Supplied data
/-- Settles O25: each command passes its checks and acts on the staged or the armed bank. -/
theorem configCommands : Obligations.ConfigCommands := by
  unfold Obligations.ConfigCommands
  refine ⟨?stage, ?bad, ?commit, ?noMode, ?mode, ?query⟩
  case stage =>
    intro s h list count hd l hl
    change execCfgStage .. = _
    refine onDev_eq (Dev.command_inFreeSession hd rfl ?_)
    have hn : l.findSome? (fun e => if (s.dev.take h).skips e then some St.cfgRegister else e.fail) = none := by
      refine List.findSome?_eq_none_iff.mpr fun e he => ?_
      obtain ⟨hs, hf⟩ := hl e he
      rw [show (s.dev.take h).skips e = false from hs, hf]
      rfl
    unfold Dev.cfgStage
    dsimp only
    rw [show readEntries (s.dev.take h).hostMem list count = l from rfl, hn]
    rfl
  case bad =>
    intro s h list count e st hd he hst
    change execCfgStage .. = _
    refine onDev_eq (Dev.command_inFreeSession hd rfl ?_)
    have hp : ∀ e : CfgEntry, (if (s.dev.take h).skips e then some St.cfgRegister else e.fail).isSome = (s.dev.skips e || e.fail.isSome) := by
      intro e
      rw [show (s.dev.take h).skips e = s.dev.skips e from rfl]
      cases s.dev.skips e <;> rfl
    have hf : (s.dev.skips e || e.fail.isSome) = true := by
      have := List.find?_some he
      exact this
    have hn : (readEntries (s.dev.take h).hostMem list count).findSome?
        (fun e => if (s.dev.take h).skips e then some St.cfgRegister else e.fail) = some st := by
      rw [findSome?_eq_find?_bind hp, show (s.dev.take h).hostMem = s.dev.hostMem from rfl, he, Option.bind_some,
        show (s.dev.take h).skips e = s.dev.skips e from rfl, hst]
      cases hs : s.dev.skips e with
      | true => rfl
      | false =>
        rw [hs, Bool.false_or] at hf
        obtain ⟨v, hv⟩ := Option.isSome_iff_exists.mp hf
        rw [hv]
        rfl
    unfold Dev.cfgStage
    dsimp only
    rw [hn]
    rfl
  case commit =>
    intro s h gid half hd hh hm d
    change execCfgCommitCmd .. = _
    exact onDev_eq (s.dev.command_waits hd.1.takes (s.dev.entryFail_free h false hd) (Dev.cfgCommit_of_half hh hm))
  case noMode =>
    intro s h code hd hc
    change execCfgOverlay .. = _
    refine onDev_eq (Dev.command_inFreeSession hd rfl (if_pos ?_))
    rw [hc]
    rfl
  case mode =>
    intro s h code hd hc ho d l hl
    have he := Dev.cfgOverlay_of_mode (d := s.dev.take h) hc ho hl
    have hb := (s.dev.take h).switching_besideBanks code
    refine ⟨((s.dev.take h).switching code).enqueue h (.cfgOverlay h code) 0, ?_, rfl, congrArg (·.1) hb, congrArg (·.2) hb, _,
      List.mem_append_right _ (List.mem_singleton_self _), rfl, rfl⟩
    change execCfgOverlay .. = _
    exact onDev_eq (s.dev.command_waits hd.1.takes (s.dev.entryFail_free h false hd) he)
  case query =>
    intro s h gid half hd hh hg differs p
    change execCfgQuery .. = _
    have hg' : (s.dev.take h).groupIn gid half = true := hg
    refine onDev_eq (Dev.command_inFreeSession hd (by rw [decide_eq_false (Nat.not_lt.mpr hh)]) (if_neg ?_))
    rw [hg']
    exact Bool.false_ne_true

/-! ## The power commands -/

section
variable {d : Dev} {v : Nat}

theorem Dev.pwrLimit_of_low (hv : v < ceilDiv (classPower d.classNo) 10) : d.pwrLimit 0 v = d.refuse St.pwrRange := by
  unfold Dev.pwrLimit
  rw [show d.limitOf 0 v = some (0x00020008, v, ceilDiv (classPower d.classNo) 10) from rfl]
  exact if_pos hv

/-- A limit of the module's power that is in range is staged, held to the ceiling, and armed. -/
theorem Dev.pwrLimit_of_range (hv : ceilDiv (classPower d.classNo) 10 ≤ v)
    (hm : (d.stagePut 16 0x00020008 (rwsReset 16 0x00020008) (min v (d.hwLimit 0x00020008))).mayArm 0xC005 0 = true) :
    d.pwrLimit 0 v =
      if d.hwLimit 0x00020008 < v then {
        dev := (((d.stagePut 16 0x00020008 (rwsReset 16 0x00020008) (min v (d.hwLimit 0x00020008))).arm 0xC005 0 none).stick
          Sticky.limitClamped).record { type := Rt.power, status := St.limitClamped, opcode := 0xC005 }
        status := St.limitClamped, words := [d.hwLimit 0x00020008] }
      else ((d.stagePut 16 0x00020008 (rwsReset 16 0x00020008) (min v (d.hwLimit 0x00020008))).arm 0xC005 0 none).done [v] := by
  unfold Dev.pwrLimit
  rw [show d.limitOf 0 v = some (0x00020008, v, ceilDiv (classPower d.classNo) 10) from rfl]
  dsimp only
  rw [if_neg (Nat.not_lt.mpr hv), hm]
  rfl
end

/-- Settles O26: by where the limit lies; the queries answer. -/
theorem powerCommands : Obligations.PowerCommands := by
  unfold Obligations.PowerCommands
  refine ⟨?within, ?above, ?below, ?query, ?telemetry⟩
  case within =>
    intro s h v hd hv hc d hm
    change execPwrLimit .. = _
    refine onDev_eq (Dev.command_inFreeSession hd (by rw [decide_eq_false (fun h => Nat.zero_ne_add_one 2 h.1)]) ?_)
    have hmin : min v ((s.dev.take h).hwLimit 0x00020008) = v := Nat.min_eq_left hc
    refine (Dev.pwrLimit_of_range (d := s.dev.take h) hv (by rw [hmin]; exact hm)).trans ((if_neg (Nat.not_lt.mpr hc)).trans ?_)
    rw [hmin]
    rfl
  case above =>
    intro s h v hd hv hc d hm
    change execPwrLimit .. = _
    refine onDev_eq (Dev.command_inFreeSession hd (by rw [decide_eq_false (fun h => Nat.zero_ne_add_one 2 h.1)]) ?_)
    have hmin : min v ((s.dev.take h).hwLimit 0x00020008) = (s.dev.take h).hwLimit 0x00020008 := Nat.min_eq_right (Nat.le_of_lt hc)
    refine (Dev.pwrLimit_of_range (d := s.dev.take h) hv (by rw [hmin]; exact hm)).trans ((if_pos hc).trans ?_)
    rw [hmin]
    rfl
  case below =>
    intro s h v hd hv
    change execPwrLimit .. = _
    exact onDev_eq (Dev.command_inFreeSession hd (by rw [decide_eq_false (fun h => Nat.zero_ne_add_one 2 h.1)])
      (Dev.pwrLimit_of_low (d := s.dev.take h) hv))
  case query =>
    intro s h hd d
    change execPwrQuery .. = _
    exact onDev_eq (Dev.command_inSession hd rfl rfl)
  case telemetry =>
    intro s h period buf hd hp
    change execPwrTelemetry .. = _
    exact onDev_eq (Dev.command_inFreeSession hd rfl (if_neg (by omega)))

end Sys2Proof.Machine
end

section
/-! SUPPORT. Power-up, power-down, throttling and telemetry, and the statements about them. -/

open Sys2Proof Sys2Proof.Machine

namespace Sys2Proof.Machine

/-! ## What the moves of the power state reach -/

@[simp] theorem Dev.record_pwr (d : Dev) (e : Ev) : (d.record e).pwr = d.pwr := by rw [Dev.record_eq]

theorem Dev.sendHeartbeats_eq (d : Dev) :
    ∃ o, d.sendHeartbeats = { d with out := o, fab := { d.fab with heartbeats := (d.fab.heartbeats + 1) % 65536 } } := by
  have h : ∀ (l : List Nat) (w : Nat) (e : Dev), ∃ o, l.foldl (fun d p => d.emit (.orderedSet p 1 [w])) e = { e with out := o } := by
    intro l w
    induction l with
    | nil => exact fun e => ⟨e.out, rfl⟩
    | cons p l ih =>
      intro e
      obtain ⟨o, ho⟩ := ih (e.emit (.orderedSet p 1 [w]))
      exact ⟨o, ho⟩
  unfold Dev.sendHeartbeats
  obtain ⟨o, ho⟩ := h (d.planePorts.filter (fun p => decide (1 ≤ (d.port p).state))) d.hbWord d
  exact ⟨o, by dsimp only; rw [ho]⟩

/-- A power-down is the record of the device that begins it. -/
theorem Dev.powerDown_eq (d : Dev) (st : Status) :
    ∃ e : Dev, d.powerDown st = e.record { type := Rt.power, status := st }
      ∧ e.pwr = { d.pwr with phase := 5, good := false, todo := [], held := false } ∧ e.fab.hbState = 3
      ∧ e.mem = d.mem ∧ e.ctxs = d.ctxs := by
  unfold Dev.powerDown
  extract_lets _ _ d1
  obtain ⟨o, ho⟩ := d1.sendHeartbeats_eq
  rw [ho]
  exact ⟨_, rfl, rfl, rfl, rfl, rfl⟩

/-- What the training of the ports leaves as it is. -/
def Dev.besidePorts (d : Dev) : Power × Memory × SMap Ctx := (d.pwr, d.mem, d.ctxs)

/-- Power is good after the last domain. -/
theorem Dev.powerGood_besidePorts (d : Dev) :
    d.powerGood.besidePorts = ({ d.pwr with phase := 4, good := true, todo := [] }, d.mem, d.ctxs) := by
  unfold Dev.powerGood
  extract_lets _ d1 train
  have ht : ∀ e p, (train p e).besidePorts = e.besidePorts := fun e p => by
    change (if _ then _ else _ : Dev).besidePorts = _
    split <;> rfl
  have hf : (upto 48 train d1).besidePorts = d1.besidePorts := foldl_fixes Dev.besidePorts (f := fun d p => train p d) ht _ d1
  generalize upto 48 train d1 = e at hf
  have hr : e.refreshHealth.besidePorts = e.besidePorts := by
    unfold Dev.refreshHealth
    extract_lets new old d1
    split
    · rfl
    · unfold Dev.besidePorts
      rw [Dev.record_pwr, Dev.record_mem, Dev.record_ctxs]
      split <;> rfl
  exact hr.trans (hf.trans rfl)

The task
For every line in the listing above that mentions the word "trans", make a copy.

Reply
    refine (Dev.pwrLimit_of_range (d := s.dev.take h) hv (by rw [hmin]; exact hm)).trans ((if_neg (Nat.not_lt.mpr hc)).trans ?_)
    refine (Dev.pwrLimit_of_range (d := s.dev.take h) hv (by rw [hmin]; exact hm)).trans ((if_pos hc).trans ?_)
  exact hr.trans (hf.trans rfl)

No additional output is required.